Among the lines below, a stretch begins at the one with "(1, badAddr both" and ends at the one with "let v := s.collViews x op o". Repeat that stretch exactly, ends included.

DATASET RECORDS
■ ■ ■ ■ ■

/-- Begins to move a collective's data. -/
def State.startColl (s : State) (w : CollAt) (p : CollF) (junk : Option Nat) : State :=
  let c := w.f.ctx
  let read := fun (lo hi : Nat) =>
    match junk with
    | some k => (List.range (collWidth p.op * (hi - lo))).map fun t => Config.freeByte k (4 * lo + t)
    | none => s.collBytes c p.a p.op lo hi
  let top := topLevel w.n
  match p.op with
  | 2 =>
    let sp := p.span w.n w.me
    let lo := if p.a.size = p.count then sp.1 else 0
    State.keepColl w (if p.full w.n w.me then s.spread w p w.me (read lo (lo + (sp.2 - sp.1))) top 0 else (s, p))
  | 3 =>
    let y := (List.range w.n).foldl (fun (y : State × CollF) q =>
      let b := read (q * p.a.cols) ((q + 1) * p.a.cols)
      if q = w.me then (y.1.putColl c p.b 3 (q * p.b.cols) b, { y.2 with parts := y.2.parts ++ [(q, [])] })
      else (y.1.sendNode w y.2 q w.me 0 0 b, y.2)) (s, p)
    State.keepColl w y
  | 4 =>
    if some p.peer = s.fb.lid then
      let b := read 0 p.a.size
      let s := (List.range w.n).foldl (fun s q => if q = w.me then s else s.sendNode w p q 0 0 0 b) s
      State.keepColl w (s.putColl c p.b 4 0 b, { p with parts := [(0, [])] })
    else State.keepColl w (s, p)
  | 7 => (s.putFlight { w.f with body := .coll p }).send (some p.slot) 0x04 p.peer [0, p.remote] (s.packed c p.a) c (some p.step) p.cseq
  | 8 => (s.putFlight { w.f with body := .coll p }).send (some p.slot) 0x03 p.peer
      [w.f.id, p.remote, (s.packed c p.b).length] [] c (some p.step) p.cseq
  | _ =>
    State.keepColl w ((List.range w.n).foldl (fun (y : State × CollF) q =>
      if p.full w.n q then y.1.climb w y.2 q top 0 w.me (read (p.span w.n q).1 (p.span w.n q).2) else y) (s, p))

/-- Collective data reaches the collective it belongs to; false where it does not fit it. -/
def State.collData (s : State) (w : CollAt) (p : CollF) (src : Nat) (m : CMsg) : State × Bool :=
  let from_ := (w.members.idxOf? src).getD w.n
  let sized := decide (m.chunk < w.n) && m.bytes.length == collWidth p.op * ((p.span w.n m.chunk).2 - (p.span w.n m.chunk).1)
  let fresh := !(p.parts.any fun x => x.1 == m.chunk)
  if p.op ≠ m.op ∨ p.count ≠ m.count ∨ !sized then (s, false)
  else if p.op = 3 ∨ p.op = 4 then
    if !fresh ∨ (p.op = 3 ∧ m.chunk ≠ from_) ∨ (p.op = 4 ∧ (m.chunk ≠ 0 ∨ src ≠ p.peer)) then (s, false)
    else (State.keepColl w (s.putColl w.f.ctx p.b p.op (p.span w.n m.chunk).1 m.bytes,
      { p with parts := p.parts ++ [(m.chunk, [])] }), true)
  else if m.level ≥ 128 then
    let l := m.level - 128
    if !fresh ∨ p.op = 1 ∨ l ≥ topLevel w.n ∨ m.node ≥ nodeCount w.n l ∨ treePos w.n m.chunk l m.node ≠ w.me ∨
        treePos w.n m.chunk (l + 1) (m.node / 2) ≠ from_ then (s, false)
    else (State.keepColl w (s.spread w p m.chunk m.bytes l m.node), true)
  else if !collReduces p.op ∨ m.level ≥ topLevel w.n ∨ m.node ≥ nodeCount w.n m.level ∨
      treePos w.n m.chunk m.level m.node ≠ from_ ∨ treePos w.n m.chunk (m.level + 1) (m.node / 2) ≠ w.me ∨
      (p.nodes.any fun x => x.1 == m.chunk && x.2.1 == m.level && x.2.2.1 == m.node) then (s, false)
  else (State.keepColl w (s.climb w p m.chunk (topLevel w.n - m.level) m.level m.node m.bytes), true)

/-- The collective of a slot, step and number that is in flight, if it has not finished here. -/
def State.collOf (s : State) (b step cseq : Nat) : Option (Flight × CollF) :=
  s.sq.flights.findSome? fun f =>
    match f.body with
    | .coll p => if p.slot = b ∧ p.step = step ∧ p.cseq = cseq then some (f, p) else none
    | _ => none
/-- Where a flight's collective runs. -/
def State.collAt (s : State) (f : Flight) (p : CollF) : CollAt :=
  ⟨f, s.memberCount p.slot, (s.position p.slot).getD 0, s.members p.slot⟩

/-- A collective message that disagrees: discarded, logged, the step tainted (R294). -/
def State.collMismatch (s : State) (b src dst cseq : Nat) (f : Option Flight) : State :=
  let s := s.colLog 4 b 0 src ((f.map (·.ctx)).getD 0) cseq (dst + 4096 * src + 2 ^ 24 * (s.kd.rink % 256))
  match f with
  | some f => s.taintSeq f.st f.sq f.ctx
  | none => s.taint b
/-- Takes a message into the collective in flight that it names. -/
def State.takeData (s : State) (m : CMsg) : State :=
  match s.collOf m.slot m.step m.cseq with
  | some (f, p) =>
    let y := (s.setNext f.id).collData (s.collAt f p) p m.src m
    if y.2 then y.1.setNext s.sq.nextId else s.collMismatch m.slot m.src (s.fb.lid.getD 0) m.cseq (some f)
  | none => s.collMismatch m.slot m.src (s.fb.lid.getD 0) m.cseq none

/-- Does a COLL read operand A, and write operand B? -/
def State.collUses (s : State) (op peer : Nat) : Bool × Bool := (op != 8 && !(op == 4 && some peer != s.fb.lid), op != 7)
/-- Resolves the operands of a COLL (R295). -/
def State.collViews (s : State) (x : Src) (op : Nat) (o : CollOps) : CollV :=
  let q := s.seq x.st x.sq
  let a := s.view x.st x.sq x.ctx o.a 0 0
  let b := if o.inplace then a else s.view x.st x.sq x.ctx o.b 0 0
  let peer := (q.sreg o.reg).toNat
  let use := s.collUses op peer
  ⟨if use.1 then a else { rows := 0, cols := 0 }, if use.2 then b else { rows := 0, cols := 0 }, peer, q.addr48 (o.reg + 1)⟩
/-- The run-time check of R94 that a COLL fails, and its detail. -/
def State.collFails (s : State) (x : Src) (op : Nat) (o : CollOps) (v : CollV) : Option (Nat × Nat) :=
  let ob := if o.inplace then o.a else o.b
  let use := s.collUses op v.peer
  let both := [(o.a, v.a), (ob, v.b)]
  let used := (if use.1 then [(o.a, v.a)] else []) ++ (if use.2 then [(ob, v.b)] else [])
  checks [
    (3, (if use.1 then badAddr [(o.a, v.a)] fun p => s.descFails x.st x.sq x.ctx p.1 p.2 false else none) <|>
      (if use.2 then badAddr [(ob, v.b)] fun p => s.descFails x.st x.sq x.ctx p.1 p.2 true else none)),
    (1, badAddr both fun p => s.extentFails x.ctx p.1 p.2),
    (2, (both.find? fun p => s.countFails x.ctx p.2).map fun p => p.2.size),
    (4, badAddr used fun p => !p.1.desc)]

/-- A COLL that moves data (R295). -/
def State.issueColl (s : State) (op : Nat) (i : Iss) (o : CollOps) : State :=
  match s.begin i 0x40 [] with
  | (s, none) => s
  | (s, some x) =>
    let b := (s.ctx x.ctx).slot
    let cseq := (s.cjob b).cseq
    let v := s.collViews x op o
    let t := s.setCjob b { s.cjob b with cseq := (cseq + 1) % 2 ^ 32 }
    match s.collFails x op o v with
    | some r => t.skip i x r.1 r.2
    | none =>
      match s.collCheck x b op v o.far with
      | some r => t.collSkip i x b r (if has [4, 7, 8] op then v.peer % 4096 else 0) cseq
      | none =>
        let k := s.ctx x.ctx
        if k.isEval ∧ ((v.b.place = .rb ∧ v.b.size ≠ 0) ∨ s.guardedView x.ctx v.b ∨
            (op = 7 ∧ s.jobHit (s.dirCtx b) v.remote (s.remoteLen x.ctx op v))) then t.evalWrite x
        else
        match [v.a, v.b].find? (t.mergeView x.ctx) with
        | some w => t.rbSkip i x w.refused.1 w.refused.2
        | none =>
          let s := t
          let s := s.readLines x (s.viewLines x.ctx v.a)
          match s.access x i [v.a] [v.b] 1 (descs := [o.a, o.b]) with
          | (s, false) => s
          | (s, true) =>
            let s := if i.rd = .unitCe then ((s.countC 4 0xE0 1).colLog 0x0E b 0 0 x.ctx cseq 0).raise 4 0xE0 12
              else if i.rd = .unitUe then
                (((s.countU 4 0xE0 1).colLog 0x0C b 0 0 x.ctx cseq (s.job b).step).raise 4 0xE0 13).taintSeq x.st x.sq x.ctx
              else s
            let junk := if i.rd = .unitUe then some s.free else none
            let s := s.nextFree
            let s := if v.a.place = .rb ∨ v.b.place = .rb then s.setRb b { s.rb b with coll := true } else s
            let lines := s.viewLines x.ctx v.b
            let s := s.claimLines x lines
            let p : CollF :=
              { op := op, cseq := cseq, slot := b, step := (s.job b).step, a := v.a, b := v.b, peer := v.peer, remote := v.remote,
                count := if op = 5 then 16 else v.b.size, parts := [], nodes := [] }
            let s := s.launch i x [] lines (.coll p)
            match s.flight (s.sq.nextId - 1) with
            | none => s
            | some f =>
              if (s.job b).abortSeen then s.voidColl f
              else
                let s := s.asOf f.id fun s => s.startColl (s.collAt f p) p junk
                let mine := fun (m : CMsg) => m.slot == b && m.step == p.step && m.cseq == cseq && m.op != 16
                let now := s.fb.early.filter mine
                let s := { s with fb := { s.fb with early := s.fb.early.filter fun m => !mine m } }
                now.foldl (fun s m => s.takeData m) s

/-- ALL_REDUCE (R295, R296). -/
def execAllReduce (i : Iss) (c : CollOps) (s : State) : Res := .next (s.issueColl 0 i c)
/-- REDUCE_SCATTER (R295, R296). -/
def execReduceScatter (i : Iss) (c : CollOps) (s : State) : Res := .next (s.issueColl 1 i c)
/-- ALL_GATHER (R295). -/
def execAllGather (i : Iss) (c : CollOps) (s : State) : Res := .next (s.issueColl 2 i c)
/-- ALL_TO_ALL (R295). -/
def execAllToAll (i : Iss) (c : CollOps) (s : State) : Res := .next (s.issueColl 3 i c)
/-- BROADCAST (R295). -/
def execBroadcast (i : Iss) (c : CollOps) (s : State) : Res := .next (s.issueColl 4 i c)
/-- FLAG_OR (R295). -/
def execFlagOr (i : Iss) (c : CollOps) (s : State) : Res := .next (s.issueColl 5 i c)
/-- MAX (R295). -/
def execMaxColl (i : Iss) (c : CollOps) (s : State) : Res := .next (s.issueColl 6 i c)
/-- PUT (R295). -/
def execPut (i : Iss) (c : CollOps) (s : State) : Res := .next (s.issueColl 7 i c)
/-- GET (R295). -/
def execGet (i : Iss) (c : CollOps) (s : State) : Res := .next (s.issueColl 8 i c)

■ ■ ■ ■ ■

RESPONSE FOR THIS EXERCISE
    (1, badAddr both fun p => s.extentFails x.ctx p.1 p.2),
    (2, (both.find? fun p => s.countFails x.ctx p.2).map fun p => p.2.size),
    (4, badAddr used fun p => !p.1.desc)]

/-- A COLL that moves data (R295). -/
def State.issueColl (s : State) (op : Nat) (i : Iss) (o : CollOps) : State :=
  match s.begin i 0x40 [] with
  | (s, none) => s
  | (s, some x) =>
    let b := (s.ctx x.ctx).slot
    let cseq := (s.cjob b).cseq
    let v := s.collViews x op o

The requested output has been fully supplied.